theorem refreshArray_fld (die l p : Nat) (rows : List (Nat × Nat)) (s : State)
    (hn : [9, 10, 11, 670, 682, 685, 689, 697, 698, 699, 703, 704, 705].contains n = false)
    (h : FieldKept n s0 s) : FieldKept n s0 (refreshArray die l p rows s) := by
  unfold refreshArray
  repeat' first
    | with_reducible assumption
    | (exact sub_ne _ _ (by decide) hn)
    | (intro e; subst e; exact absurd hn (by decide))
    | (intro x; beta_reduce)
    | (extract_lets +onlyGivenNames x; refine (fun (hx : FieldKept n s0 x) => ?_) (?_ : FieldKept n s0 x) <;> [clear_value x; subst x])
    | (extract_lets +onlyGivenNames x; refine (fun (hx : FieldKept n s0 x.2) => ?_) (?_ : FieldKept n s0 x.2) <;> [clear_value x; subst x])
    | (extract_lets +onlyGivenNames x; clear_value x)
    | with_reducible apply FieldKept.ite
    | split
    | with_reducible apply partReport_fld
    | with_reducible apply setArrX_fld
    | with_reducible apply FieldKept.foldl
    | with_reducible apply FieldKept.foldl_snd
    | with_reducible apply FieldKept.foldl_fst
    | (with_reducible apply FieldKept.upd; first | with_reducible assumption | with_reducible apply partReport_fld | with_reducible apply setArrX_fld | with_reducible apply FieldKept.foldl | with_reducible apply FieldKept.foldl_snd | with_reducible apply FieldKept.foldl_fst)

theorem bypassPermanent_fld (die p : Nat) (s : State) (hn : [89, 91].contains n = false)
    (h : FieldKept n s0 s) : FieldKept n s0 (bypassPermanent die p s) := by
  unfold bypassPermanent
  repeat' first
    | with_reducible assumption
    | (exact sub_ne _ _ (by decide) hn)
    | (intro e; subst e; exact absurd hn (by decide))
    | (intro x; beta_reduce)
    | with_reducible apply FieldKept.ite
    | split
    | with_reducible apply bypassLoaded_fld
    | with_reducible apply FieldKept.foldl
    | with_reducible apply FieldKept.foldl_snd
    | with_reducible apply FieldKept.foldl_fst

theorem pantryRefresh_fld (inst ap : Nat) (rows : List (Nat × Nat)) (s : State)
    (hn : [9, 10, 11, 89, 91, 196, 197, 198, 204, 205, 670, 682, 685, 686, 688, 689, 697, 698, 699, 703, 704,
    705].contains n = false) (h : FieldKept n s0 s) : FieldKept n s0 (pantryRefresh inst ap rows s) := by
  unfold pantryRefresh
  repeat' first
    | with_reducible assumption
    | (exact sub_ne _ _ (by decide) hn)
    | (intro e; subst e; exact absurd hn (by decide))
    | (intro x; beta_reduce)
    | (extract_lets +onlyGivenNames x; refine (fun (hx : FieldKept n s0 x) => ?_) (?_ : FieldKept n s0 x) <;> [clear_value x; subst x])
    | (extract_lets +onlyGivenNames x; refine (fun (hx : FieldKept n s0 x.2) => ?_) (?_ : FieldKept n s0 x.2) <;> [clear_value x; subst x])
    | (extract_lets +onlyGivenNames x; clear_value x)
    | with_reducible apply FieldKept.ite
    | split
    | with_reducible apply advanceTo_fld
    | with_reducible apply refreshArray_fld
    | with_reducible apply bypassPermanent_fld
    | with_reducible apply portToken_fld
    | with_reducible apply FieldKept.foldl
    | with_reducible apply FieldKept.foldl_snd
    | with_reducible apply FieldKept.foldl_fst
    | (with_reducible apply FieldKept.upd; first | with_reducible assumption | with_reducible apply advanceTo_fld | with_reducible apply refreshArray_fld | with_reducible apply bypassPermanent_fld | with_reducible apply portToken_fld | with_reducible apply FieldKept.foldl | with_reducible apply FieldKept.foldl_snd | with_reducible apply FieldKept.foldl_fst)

=====

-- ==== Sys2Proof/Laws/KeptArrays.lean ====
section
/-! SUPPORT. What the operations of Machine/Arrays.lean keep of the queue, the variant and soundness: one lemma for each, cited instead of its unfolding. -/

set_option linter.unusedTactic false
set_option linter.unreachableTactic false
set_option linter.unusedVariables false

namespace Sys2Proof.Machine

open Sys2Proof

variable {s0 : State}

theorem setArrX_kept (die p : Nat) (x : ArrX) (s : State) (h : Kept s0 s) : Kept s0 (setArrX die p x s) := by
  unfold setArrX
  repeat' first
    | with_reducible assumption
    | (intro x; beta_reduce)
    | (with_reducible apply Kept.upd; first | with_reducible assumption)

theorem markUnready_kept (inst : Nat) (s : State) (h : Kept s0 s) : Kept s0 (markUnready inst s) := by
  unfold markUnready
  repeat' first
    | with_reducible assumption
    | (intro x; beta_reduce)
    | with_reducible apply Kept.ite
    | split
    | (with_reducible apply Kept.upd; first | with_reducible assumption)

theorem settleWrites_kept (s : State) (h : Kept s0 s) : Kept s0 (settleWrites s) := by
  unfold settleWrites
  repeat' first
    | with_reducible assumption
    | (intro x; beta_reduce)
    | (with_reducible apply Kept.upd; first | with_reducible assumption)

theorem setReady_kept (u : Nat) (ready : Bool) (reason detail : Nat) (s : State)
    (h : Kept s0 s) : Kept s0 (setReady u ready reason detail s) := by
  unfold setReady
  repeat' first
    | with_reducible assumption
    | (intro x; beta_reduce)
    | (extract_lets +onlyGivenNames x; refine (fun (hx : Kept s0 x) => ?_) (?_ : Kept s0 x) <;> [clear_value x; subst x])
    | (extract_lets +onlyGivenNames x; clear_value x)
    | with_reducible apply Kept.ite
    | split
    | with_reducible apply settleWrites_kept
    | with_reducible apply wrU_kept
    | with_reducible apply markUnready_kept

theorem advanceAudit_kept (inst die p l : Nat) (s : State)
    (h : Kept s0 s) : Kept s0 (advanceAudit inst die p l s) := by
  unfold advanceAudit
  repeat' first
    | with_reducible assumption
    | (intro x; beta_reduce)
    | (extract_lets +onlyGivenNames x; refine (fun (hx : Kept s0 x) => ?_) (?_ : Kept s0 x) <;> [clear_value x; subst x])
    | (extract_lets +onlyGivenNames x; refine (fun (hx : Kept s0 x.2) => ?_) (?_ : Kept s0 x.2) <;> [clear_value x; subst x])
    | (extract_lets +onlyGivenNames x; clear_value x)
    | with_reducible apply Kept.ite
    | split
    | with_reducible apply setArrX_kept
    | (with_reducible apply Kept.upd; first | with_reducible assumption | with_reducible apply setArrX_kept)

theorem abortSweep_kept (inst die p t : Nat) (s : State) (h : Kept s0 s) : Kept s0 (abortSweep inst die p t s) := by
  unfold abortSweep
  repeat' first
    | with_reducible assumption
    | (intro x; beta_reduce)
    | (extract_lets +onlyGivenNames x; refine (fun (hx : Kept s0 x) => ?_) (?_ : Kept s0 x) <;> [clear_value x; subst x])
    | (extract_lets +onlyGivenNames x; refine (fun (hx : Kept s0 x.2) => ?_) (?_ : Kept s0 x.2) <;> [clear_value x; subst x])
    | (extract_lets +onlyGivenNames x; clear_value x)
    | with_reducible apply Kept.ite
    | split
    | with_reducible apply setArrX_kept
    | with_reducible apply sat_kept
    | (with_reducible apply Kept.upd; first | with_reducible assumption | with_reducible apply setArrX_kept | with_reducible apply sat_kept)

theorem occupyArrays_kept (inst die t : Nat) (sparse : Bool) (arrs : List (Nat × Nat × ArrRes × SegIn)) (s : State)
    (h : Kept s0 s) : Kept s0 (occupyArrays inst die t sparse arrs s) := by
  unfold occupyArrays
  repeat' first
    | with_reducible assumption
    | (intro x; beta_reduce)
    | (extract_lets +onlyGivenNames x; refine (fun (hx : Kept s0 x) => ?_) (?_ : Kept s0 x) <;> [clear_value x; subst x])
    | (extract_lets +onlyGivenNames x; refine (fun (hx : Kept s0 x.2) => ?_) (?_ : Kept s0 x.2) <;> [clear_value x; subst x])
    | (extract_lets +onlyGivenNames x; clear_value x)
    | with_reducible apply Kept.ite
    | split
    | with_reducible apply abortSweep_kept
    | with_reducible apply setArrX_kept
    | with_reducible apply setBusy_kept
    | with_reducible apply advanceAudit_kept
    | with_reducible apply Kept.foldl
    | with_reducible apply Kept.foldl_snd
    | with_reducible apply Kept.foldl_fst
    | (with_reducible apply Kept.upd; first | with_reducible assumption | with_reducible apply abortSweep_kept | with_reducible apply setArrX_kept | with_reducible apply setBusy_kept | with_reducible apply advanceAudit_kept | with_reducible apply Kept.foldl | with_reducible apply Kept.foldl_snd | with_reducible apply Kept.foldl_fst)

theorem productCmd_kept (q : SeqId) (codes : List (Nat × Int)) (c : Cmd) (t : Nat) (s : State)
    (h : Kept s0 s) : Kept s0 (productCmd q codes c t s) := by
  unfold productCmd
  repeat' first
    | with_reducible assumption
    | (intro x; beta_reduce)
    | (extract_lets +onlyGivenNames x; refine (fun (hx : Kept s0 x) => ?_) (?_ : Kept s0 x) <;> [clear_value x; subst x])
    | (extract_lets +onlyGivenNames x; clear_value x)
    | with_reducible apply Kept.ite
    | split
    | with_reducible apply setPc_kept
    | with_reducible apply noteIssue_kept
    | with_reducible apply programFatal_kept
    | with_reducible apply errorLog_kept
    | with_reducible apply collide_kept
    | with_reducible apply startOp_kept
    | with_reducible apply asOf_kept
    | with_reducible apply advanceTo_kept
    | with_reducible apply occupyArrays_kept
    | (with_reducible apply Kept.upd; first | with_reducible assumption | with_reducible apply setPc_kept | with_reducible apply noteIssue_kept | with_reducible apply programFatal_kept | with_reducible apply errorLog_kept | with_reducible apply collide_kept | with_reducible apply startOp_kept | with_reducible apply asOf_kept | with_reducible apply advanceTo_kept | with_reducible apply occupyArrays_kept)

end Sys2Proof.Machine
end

=====

(Problem): Search the data for the string "contains" and copy each line where it appears.

(Response box):
    (hn : [9, 10, 11, 670, 682, 685, 689, 697, 698, 699, 703, 704, 705].contains n = false)
theorem bypassPermanent_fld (die p : Nat) (s : State) (hn : [89, 91].contains n = false)
    705].contains n = false) (h : FieldKept n s0 s) : FieldKept n s0 (pantryRefresh inst ap rows s) := by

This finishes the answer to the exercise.